APPLYING FOR A MORTGAGE

Applying for a mortgage is often the most stressful time for home buyers. After all, securing financing can be one of the most critical factors in achieving your goal of purchasing your dream home.

However, by following these few basic tips, you will be well-equipped to glide through the loan application process:

1. Know about different loan programs available

It is important to understand the differences between the various mortgage programs available to you. You should also be aware of the advantages and disadvantages of Fixed Mortgage rates and Variable Mortgage rates.

2. Lock in the interest rate or let it float?

If you decide to lock in your interest rate, you are committing to a set interest rate throughout the term of the loan. If you decide to let your interest float, the interest rate you pay will fluctuate up or down depending on current market conditions. Historical data indicates that Variable Mortgage rates have been the best choice for consumers.

3. Shop Around

Don’t rush into anything you aren’t sure about. Take your time to study your options and decide which package suits you best. The last thing you want is to find out that you could have gotten the same loan from another lender at a lower interest rate.

Tips

Bi-weekly and weekly payments Most mortgages have the option to allow payments to be made on a weekly or bi-weekly basis. This option may be desirable for two reasons. The first is it can save you money as you can expect to pay off your mortgage about 4 years sooner. This can save you dramatically over the life of your mortgage. The other reason why these options are so popular is that if your employer pays you on a weekly or bi-weekly basis, you can simplify your budgeting by making the payment line up with the way you paid.

Making Extra payments Paying extra amounts on your mortgage can make a big interest saving over time. When we select a mortgage company, privilege payments options are something that we look for. A 20% privilege payment will allow you to pay off up to $20,000 per year on a $100 000 mortgage. It is important that the privilege payment also be flexible to allow you to pay smaller payments on the mortgage and as often as you wish. An extra $1000 periodically paid on a mortgage can help you become mortgage free faster.

Reducing the CMHC fees on your purchase When you require a mortgage for more than 80% of the purchase price of a property, that mortgage must be insured by Canada Mortgage and Housing (CMHC) or GE Mortgage insurance. The premium charged by these company`s decreases as the down payment increases.

Advantages of Bigger Down Payments As mentioned above, when you put a 20% down payment on your purchase you can avoid the CMHC premium. More importantly the larger the down payment, the lower the amount of interest you will pay over the life of your mortgage. It is important to note that it may not be wise to stretch yourself to increase your down payment and end up borrowing on credit cards or a line of credit at a higher rate.
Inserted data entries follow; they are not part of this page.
/-- Take t changed. -/
def State.modTake (s : State) (t : Nat) (f : TakeSt → TakeSt) : State :=
  { s with takes := Sparse.store s.takes t (f (s.take t)) TakeSt.init }

/-- The state of take t (R282). -/
def takeState (s : State) (t : Nat) : Nat := s.nat .takeStat t 1

/-- Take t goes to a state at a tick (R282). A fill end that lies before the trigger tick, as behind a long dwell, ends the
state FILLING at the trigger tick, from which R283 counts it. -/
def takeTo (s : State) (t st tick : Nat) : State :=
  (s.setNum .takeStat t 1 st).modTake t (fun k =>
    { k with hist := ((max tick ((k.hist.head?.map (·.1)).getD 0), st) :: k.hist).take 64 })

/-- Every event of the take engine. -/
abbrev evTriggered : Nat := 56
/-- Every event of the take engine. -/
abbrev evMissed : Nat := 57
/-- Every event of the take engine. -/
abbrev evTruncated : Nat := 58

/-- round(64 · K / D) at tick t (R276, R279). -/
def delayUnits (s : State) (ch d t : Nat) : Int := roundHalfAway (64 * delayK s ch t) (1000000 * d)

/-- The trigger point P_in of an occurrence on the sample grid of decimation d (R276). -/
def trigPoint (s : State) (d tick : Nat) : OccKind → Int
  | .crossing ch _ _ pos dn => roundHalfAway (pos * dn) d - delayUnits s ch d tick
  | .edge _ _ ns e => roundHalfAway (64 * 24576 * (ns - e)) (1000000 * d)
  | _ => roundHalfAway (64 * tick) d

/-- An occurrence comes from a source that R31 does not cover (R292, ASYN). -/
def OccKind.asyn : OccKind → Bool
  | .edge _ _ _ _ => true
  | .network => true
  | .event _ => true
  | _ => false

/-- The selector names the occurrence (R269). -/
def selMatches (sel : Nat) (k : OccKind) : Bool :=
  let cls := sel / 4096
  match k with
  | .crossing ch cmp active _ _ =>
    cls == 1 && sel % 512 == ch && bits sel 9 9 == cmp && (if active then bit sel 10 else bit sel 11)
  | .edge i rising _ _ => cls == 2 && sel % 16 == i && (if rising then bit sel 4 else bit sel 5)
  | .time => cls == 3
  | .network => cls == 4
  | .slate => cls == 5
  | .event src => cls == 6 && sel % 128 == src

/-- A source selector is well formed (R269). -/
def selOk (v : Variant) (sel : Nat) : Bool :=
  match sel / 4096 with
  | 0 => sel == 0
  | 1 => bits sel 11 10 != 0 && decide (sel % 512 < Config.channels v)
  | 2 => bits sel 11 6 == 0 && bits sel 5 4 != 0
  | 3 => sel % 4096 == 0
  | 4 => sel % 4096 == 0
  | 5 => sel % 4096 == 0
  | 6 => bits sel 11 7 == 0 && decide (sel % 128 < 96)
  | _ => false

/-- A gate selector is well formed (R273). -/
def gateOk (v : Variant) (sel : Nat) : Bool :=
  match sel / 4096 with
  | 0 => sel == 0
  | 1 => !bit sel 11 && decide (sel % 512 < Config.channels v)
  | 2 => bits sel 11 5 == 0
  | 3 => sel % 4096 == 0
  | _ => false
Short Term Rates vs. Long Term Rates The options for mortgages available can be very confusing for most mortgage shoppers. Terms for mortgages vary between variable and fixed rate, 6-month terms to 10 year terms. Taking a variable or floating rate mortgage can have savings. Typically the shorter the term or guarantee of the rate, the lower the rate will be. This does not always happen, depending on the market place and the economy, but history has shown that short-term rates tend to be lower than long-term rates. The up side of variable rate is the strong potential for interest rate savings. The down side is the fact that you are accepting the interest rate risk without a guarantee. If you are considering a variable rate mortgage you need to look at your own risk tolerance, and your cash flow available to deal with potential increased payment. Considering projections of rates and where we see interest rates heading can also be important in this decision. Make sure you talk to an expert when you are making this decision.